PURPOSE: To provide a cooling electric connector which can be easily handled by arranging a specific cooling connection member and a specific movable connection member and bringing thermal contact faces formed in the two connection members into mechanical contact, in which small thermal resistance is formed, mutually. CONSTITUTION: A cooling connection member 11 is constructed of a metallic member 11m comprising a hole 11b, into which a discharge lamp 12 is inserted, and a hole 11k, into which cooling water flowing in the inside of a tube 12r along the discharge lamp 12 is received. The discharge lamp 12 is held via a plate 14 by means of a sealing ring 11d functioning as a watertight seal, and the plate 14 is manufactured of electrically insulating and highly heat conductive material. For sufficiently cooling a terminal pin 12a and a contact push 15k, thermal contact faces 14f, 16f spread from the cooling connection member 11 to a movable connection member 15 are machined so as to be brought into mutual contact surely as a whole. In this way, an electric insertion connector, which can be easily assembled and operated and can be sufficiently cooled down, can be provided.

Description

DETAILED DESCRIPTION OF THE INVENTION [Prior Art and Problems to be Solved by One Invention] Bumping lamps for high-performance lasers must be operated with high electrical power and therefore are exposed to very high temperatures during operation. Become. This heat has a negative effect on laser equipment, so pumping lamps are usually cooled with water. In many cases, a laser device is also incorporated in the path of the cooling circuit.

Bumping lamps have a limited lifespan and must be replaced frequently. Therefore, plug connectors are preferred for connecting electrical conductors because they are easy to handle. If the pumping lamp were to be cooled in a conventional manner, this plug-in connector would be very hot, so that the contact would have to be made too quickly and would therefore interfere with the current supply of the pumping lamp.
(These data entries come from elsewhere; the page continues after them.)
theorem Chip.dropLive_ok {N : Nat} {s : Chip} (hk : s.Ok N) (d : Nat) : (s.dropLive d).Ok N := by
  unfold Chip.dropLive
  repeat'
    first
    | with_reducible assumption | intro _ _ _ _ | intro _ _ _ | dsimp only | with_reducible apply tabPut_wf
    | with_reducible apply tabClear_wf | with_reducible apply tabFilter_wf | with_reducible apply tabMap_wf
    | with_reducible apply tabWf_nil | with_reducible apply emptyLog | with_reducible apply Chip.Ok.count
    | with_reducible apply Chip.Ok.log | with_reducible apply Chip.Ok.regs | with_reducible apply Chip.Ok.shadow
    | with_reducible apply Chip.Ok.staged | with_reducible apply Chip.Ok.lib | with_reducible apply Chip.Ok.poison
    | with_reducible apply Chip.Ok.libLive | with_reducible apply Chip.Ok.libStaged
    | with_reducible apply Chip.Ok.volStage | with_reducible apply Chip.Ok.dies | with_reducible apply Chip.Ok.cals
    | with_reducible apply Chip.Ok.slots | with_reducible apply Chip.Ok.ports | with_reducible apply Chip.Ok.vols
    | with_reducible apply Chip.Ok.rets | with_reducible apply Chip.Ok.hosts | with_reducible apply Chip.Ok.of

theorem Chip.loadLive_ok {N : Nat} {s : Chip} (hk : s.Ok N) (d : Nat) (f : Nat → Bool) : (s.loadLive d f).Ok N := by
  unfold Chip.loadLive
  extract_lets +onlyGivenNames mine
  clear_value mine
  extract_lets +onlyGivenNames s
  have hs : Chip.Ok N s := by
    dsimp only [s]
    repeat'
      first
      | with_reducible assumption | intro _ _ _ _ | intro _ _ _ | dsimp only | with_reducible apply tabPut_wf
      | with_reducible apply tabClear_wf | with_reducible apply tabFilter_wf | with_reducible apply tabMap_wf
      | with_reducible apply tabWf_nil | with_reducible apply emptyLog | with_reducible apply Chip.Ok.count
      | with_reducible apply Chip.Ok.log | with_reducible apply Chip.Ok.regs | with_reducible apply Chip.Ok.shadow
      | with_reducible apply Chip.Ok.staged | with_reducible apply Chip.Ok.lib
      | with_reducible apply Chip.Ok.poison | with_reducible apply Chip.Ok.libLive
      | with_reducible apply Chip.Ok.libStaged | with_reducible apply Chip.Ok.volStage
      | with_reducible apply Chip.Ok.dies | with_reducible apply Chip.Ok.cals | with_reducible apply Chip.Ok.slots
      | with_reducible apply Chip.Ok.ports | with_reducible apply Chip.Ok.vols | with_reducible apply Chip.Ok.rets
      | with_reducible apply Chip.Ok.hosts | with_reducible apply Chip.Ok.of
  clear_value s
  repeat'
    first
    | with_reducible assumption | with_reducible apply Chip.putEntry_ok | with_reducible apply Chip.reloadCopies_ok
    | with_reducible apply Chip.foldl_ok | intro _ _ _ _ | intro _ _ _ | split | dsimp only
    | with_reducible apply tabPut_wf | with_reducible apply tabClear_wf | with_reducible apply tabFilter_wf
    | with_reducible apply tabMap_wf | with_reducible apply tabWf_nil | with_reducible apply emptyLog
    | with_reducible apply Chip.Ok.count | with_reducible apply Chip.Ok.log | with_reducible apply Chip.Ok.regs
    | with_reducible apply Chip.Ok.shadow | with_reducible apply Chip.Ok.staged | with_reducible apply Chip.Ok.lib
    | with_reducible apply Chip.Ok.poison | with_reducible apply Chip.Ok.libLive
    | with_reducible apply Chip.Ok.libStaged | with_reducible apply Chip.Ok.volStage
    | with_reducible apply Chip.Ok.dies | with_reducible apply Chip.Ok.cals | with_reducible apply Chip.Ok.slots
    | with_reducible apply Chip.Ok.ports | with_reducible apply Chip.Ok.vols | with_reducible apply Chip.Ok.rets
    | with_reducible apply Chip.Ok.hosts | with_reducible apply Chip.Ok.of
European Patent No. Al-0093079 describes a water-cooled, single-pole electrical plug-in connector for use in electric arc furnaces, in which the supply and discharge of cooling water, together with the electrical conductors, are controlled by the movable plug connector. done through parts. Since the cooling water also flows through the fixed part of the plug connector, it also cools the connection between the electrical conductor and the arc furnace.

A disadvantage of this known refrigerated electrical connector is that it is expensive to manufacture. Furthermore, live parts are only partially insulated. Furthermore, this known plug-in connector, which is complicated to handle, is not suitable for lasers, since the pumping lamps have to be replaced relatively frequently.

Therefore, it is decided to cool only the part of the plug-in connector that comes into contact with, for example, a bombing lamp in the case of a laser device, or a power consuming device in the case of another device.

The object underlying the invention is therefore that it should be easy to remove, fully insulated and simple to assemble and operate, and that the cooling should be as simple as possible without causing any disturbance to the current supply. It is an object of the present invention to provide such a cooled electrical plug-in connector that is sufficient for cooling.

[Means for solving problems]

According to the present invention, the above-mentioned problem can be solved by forming thermal contact surfaces on both of the two coupling members, and when the plug connectors are inserted together, the thermal contact surfaces are the thermal contact surfaces in the cooling coupling member have a small thermal resistance to the cooling medium; and at least one of the movable coupling members has a thermal resistance. The small electrically conductive portion of the is connected to a component made of an electrically insulating and highly thermally conductive material, which component has itself formed with a thermal contact surface or has a thermally conductive surface. This problem is solved because the contact surface is connected to the member on which it is formed with a low thermal resistance.

The cooling coupling member is likewise made of an electrically insulating and highly thermally conductive material and either has a thermal contact surface formed thereon or has a low thermal resistance with a member having a thermal contact surface. Although it is possible to include a member that is connected with a slit, it is not necessarily necessary.

It is possible to design the thermal contact surface as a flat surface perpendicular to the axis of the plug connector, but it can also be designed as a conical surface whose conical axis coincides with the axis of the plug connector.

Such plug-in connectors are not limited to unipolar configurations. It is easily possible to arrange a plurality of mutually insulated contact pairs on both coupling members, so that when the coupling members are inserted together, the contact pairs slide into each other, Configure a multi-pole connector.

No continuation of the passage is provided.